-- ==== Sys2Proof/Machine/Pages.lean ====
section
/-! DEFINITION. Pages and sectors (spec/06; R153, R155, R156): the page map with its write-back log, allocation and freeing of
sectors, storing and reading one page, and ranges of pages. -/

namespace Sys2Proof.Machine

/-! ### The page map (R170, R176, R177) -/

/-- The map entry of a page: its newest unretired record, else the DRAM copy (R176). -/
def State.mapEntry (s : State) (key : Nat) : PageEntry :=
  match s.mapLog.reverse.find? (fun r => r.page = key) with
  | some r => r.entry
  | none => s.mapDram.get key

/-- A map lookup is counted as a hit or a miss of the map cache: which, the spec leaves to the cache's contents; in DIRECT every
lookup is a miss (R20). -/
def State.countLookup (s : State) : State :=
  if s.seam 1 then s.tally Fld.grdMapcMissMisses
  else if s.free % 2 = 0 then s.tookFree.tally Fld.grdMapcHitHits else s.tookFree.tally Fld.grdMapcMissMisses

/-- The log has room for `n` more records; in DIRECT no record is written (R20, R177). -/
def State.logRoom (s : State) (n : Nat) : Bool := s.seam 1 || decide (s.mapLog.length + n ≤ 16384)

/-- A map entry is updated: one record in the log, or the DRAM copy at once in DIRECT (R20, R176). -/
def State.setEntry (s : State) (key : Nat) (e : PageEntry) : State :=
  if s.seam 1 then s.putEntry key e
  else
    let s := { s with mapLog := s.mapLog ++ [LogRec.mk key e s.logSeq], logSeq := (s.logSeq + 1) % 2 ^ 32 }
    s.setFld Fld.grdLogFill s.mapLog.length

/-! ### Free sectors and the space level (R153, R155, R156) -/

/-- The level after a change: 0 NORMAL, 1 LOW, 2 CRITICAL (the computation of R156). -/
def spaceLevel (level free low crit h : Nat) : Nat :=
  let new := if free < crit then 2 else if free < low && level = 0 then 1 else level
  let new := if new = 2 && crit + h ≤ free then 1 else new
  if new = 1 && low + h ≤ free then 0 else new

/-- The level of R156 after an allocation or a free, with its flag and its one event. -/
def State.levelCheck (s : State) : State :=
  let total := s.fld Fld.poolSectorsTotalTotal
  let free := s.fld Fld.poolSectorsFreeFree
  let low := total * s.fld Fld.poolWmarkLow / 1000
  let crit := total * min (s.fld Fld.poolWmarkCrit) (s.fld Fld.poolWmarkLow) / 1000
  let new := spaceLevel (s.fld Fld.poolSpaceLevel) free low crit (total / 100)
  if new = s.fld Fld.poolSpaceLevel then s
  else
    let s := (s.setFld Fld.poolSpaceLevel new).setFld Fld.poolSpaceChanged 1
    s.log (if new = 2 then 0x0307 else if new = 1 then 0x0306 else 0x0308) 0 0 (free * 2 ^ 64)

/-- `n` sectors from `base` on are free, usable and within one frame (R155, R172) in which this device holds data (R457) and which no LOCK holds
(R473), rebuilt where a rebuild runs (R473), and initialised (R347). -/
def State.runFits (s : State) (base n : Nat) : Bool :=
  decide (base % 256 + n ≤ 256) && s.holdsData 0 (base / 256) && (s.locks.get (areaKey 0 (base / 256))).isNone && !s.awaiting 0 (base / 256) &&
    decide (base + n ≤ s.fld Fld.poolSectorsTotalTotal) && (List.range n).all (fun i => s.initialised (Config.sectorAddr (base + i))) && s.alloc.all fun e => !rangesMeet base n e.1 e.2

/-- Where a run of `n` sectors could next begin at or after `b` without crossing a frame. -/
def nextInFrame (b n : Nat) : Nat := if b % 256 + n ≤ 256 then b else (b / 256 + 1) * 256

/-- The lowest free run of `n` sectors. -/
def State.firstRun (s : State) (n : Nat) : Option Nat :=
  ((0 :: s.alloc.map fun e => e.1 + e.2).map (nextInFrame · n)).find? fun b => s.runFits b n

/-- Where the next `n` sectors go: the device's own placement where it is a free run, else the lowest free run; none where no frame
holds one (R155). -/
def State.pickRun (s : State) (n : Nat) : Option Nat :=
  let p := Config.placeSectors s.freeCtr
  if s.runFits p n then some p else s.firstRun n

/-- `n` sectors from `base` on are taken. -/
def State.takeRun (s : State) (base n : Nat) : State :=
  let s := { s with alloc := s.alloc.put base n, freeCtr := s.freeCtr + 1 }
  (s.setFld Fld.poolSectorsFreeFree (s.fld Fld.poolSectorsFreeFree - n)).levelCheck

/-- The run that begins at `base` is freed. -/
def State.freeRun (s : State) (base : Nat) : State :=
  let n := s.alloc.get base
  if n = 0 then s
  else
    let s := { s with alloc := s.alloc.put base 0 }
    (s.setFld Fld.poolSectorsFreeFree (s.fld Fld.poolSectorsFreeFree + n)).levelCheck

/-- The sectors of an entry wait to be freed under R19. -/
def State.retireRun (s : State) (e : PageEntry) : State :=
  if e.mapped && decide (e.codec ≠ 0) then
    { s with oldRuns := s.oldRuns ++ [OldRun.mk e.base (e.count + 1) ((s.logSeq + 2 ^ 32 - 1) % 2 ^ 32)] }
  else s

/-! ### One page -/

/-- The sectors of a page encrypted or decrypted one by one under tweak `addr + 256 * j` (R179). -/
def cryptSectors (f : Nat → List Byte → List Byte) (addr : Nat) : Nat → List Byte → List Byte
  | 0, _ => []
  | n + 1, bs => f addr (bs.take 256) ++ cryptSectors f (addr + 256) n (bs.drop 256)

/-- Where and how the pages of an object are kept: for each page its map key, its tweak address, and the hint, encryption and key
slot it was claimed with. An argument of the page operations, never a part of State. -/
structure PageSpace where
  keyOf : Nat → Nat
  addrOf : Nat → Nat
  hintOf : Nat → Nat
  encOf : Nat → Bool
  slotOf : Nat → Nat

/-- The counts of a page stored by a write (spec/06, Registers). -/
def State.countStored (s : State) (hint n : Nat) (c : Coded) : State :=
  let s := if c.mismatch then s.bump Fld.grdErrWverifyFail else s
  let s := (s.tally Fld.grdPagesCount 1 c.codec).tally Fld.grdBytesInBytes pageSize
  let s := (s.tally Fld.grdSectorsOutSectors n).tally Fld.grdHintInBytes pageSize hint
  s.tally Fld.grdHintOutSectors n hint

/-- A page is coded, its sectors written to a new run, and its map entry updated; the old sectors wait under R19 (R160, R173, R182).
NO_SPACE where no frame holds a run long enough (R155). -/
def State.storePage (s : State) (ps : PageSpace) (n : Nat) (page : List Byte) : Except Status State :=
  let c := codePage (ps.hintOf n) (s.flag Fld.grdCtrlWverify) page
  let k := c.bytes.length / 256
  let old := s.mapEntry (ps.keyOf n)
  let e : PageEntry := { codec := c.codec, check := crc32c page, mapped := true }
  if k = 0 then .ok (((s.countStored (ps.hintOf n) 0 c).setEntry (ps.keyOf n) e).retireRun old)
  else match s.pickRun k with
    | none => .error .noSpace
    | some b =>
      let ks := s.keys.get (ps.slotOf n)
      let bs := if ps.encOf n then cryptSectors (xtsEnc ks.key1 ks.key2) (ps.addrOf n) k c.bytes else c.bytes
      let s := s.takeRun b k
      let s := (s.writeSectors b bs).countStored (ps.hintOf n) k c
      let e := { e with base := b, count := k - 1, key := if ps.encOf n then ps.slotOf n else 0, enc := ps.encOf n }
      .ok ((s.setEntry (ps.keyOf n) e).retireRun old)

/-- The page that stored bytes decode to: a value, or how it failed (0 check value, 1 invalid container or stream). The top `q`
planes of a PLANE page are taken; a page limited in that way is not compared with its check value (R168, R208, R209). -/
def decodeStored (e : PageEntry) (q : Nat) (bs : List Byte) : Except Nat (List Byte) :=
  match e.codec with
  | 0 => .ok (zeroBytes pageSize)
  | 1 => if crc32c bs = e.check then .ok bs else .error 0
  | _ =>
    let c := Container.ofBytes bs
    if 5 ≤ e.codec || !c.valid e (bits (leNat (bs.take 8)) 16 16) then .error 1
    else match payloadDecode c.codec c.param q c.payload with
      | none => .error 1
      | some p =>
        if e.codec = 4 && decide (q < planeWidth c.param) then .ok p
        else if crc32c p = e.check then .ok p else .error 0

/-- The stored bytes of an entry, decrypted (R182). -/
def State.storedBytes (s : State) (e : PageEntry) (addr : Nat) : List Byte :=
  let bs := s.sectors.getN (256 * e.base) (256 * (e.count + 1))
  if e.enc then cryptSectors (xtsDec (s.keys.get e.key).key1 (s.keys.get e.key).key2) addr (e.count + 1) bs else bs

/-- An entry whose page cannot be recovered is set POISON, if it is still the page's current map entry (R168). -/
def State.poisonEntry (s : State) (key : Nat) (e : PageEntry) : State :=
  if s.mapEntry key = e then (s.setEntry key { e with poison := true }).bump Fld.grdErrPoisoned else s

/-- A page that failed to decode: counted, reconstructed from its parity set where that can be done, else UNCORRECTABLE with POISON,
or REBUILDING (R168). -/
def State.recoverPage (s : State) (key addr : Nat) (e : PageEntry) (how : Nat) : State × Except Status (List Byte) :=
  let s := if how = 0 then s.bump Fld.grdErrCheckFail else s.bump Fld.grdErrDecodeErr
  let ev := fun (s : State) (r : Nat) => s.log 0x0401 0 0 (e.codec + how * 2 ^ 8 + r * 2 ^ 16 + addr * 2 ^ 64)
  match s.recoverState 0 (e.base / 256) with
  | .later => ((ev s 2).bump Fld.protStatRebuilding, .error .rebuilding)
  | .possible =>
    let p := Config.recoveredPage key
    if p.length = pageSize ∧ crc32c p = e.check then ((ev s 0).bump Fld.protStatRecon, .ok p)
    else ((ev s 1).poisonEntry key e, .error .uncorrectable)
  | .impossible => ((ev s 1).poisonEntry key e, .error .uncorrectable)

/-- Page `n` of an object is read through entry `e` (R168, R169, R171, R182); a key from 2^68 on is a page of a device that this one answers for
without its data (R469). -/
def State.readEntry (s : State) (key addr q : Nat) (e : PageEntry) : State × Except Status (List Byte) :=
  if 2 ^ 68 ≤ key then s.proxyPage key
  else if e.poison then (s, .error .uncorrectable)
  else if !e.mapped then (s, .ok (zeroBytes pageSize))
  else match decodeStored e q (s.storedBytes e addr) with
    | .ok p => (s, .ok p)
    | .error how => s.recoverPage key addr e how

/-- Page `n` of an object is read at its current entry. -/
def State.readPage (s : State) (ps : PageSpace) (q n : Nat) : State × Except Status (List Byte) :=
  let s := s.countLookup
  s.readEntry (ps.keyOf n) (ps.addrOf n) q (s.mapEntry (ps.keyOf n))

/-! ### Ranges -/

/-- Bytes `off` to `off + len - 1` of an object read page by page, `fuel` pages at most: the bytes of the prefix read, and the
status that ended it. -/
def State.readRange (s : State) (ps : PageSpace) (q : Nat) : Nat → Nat → Nat → State × List Byte × Option Status
  | 0, _, _ => (s, [], none)
  | fuel + 1, off, len =>
    if len = 0 then (s, [], none)
    else
      let k := min len (pageSize - off % pageSize)
      match s.readPage ps q (off / pageSize) with
      | (s, .error st) => (s, [], some st)
      | (s, .ok p) =>
        let (s, rest, st) := s.readRange ps q fuel (off + k) (len - k)
        (s, (p.drop (off % pageSize)).take k ++ rest, st)

/-- Bytes written over an object from `off` on, page by page: a whole page is stored as it stands, a part is merged into the page
read (R175). The count of bytes written, and the status that ended it. -/
def State.writeRange (s : State) (ps : PageSpace) : Nat → Nat → List Byte → State × Nat × Option Status
  | 0, _, _ => (s, 0, none)
  | fuel + 1, off, bs =>
    if bs.isEmpty then (s, 0, none)
    else
      let k := min bs.length (pageSize - off % pageSize)
      let n := off / pageSize
      let merged : State × Except Status (List Byte) :=
        if k = pageSize then (s, .ok (bs.take k))
        else match s.readPage ps 8 n with
          | (s, .ok p) => (s, .ok (overlay p (off % pageSize) (bs.take k)))
          | (s, .error st) => (s, .error st)
      match merged with
      | (s, .error st) => (s, 0, some st)
      | (s, .ok page) =>
        match s.storePage ps n page with
        | .error st => (s, 0, some st)
        | .ok s =>
          let (s, m, st) := s.writeRange ps fuel (off + k) (bs.drop k)
          (s, k + m, st)

/-- Pages that a byte range touches. -/
def pageCount (off len : Nat) : Nat := if len = 0 then 0 else (off + len - 1) / pageSize - off / pageSize + 1

/-! ### Room for writes (R177, R347) -/

/-- The first stripe whose rebuild would give room for a page, where none of the frames rebuilt so far has any (R473). -/
def State.stripeWanted (s : State) : Option Nat :=
  if !s.rebuildOn || s.rebuildOver || (s.pickRun 16).isSome then none
  else (((s.setFld Fld.protRebuildArea 2).setFld Fld.protRebuildStripe (2 ^ 56 - 1)).firstRun 16).map (· / 256)

/-- Pages that may be written now: as many as the write-back log has room for; while DRAM is still being initialised or frames are being rebuilt
one at a time, and none where every run lies beyond the point reached. -/
def State.pageRoom (s : State) (n : Nat) : Nat :=
  let k := if s.seam 1 then n else min n (16384 - s.mapLog.length)
  if s.stripeWanted.isSome then 0
  else if s.flag Fld.drcInitDone then (if s.rebuildOn && !s.rebuildOver then min 1 k else k)
  else if (s.pickRun 16).isSome then min 1 k else 0

/-- A write that waits for room in the log is counted (R177); one that waits for a frame has its stripe rebuilt first (R473). -/
def State.countStall (s : State) : State :=
  let s := match s.stripeWanted with
    | some x => s.wantStripe 0 x
    | none => s
  if s.seam 1 || decide (s.mapLog.length < 16384) then s else s.bump Fld.grdLogStalls

end Sys2Proof.Machine
end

* Problem to solve
From the records above, print exactly the lines that run from the line with "((0 :: s.alloc.map" to the line with "base n, freeCtr", inclusive.

* Worked solution
  ((0 :: s.alloc.map fun e => e.1 + e.2).map (nextInFrame · n)).find? fun b => s.runFits b n

/-- Where the next `n` sectors go: the device's own placement where it is a free run, else the lowest free run; none where no frame
holds one (R155). -/
def State.pickRun (s : State) (n : Nat) : Option Nat :=
  let p := Config.placeSectors s.freeCtr
  if s.runFits p n then some p else s.firstRun n

/-- `n` sectors from `base` on are taken. -/
def State.takeRun (s : State) (base n : Nat) : State :=
  let s := { s with alloc := s.alloc.put base n, freeCtr := s.freeCtr + 1 }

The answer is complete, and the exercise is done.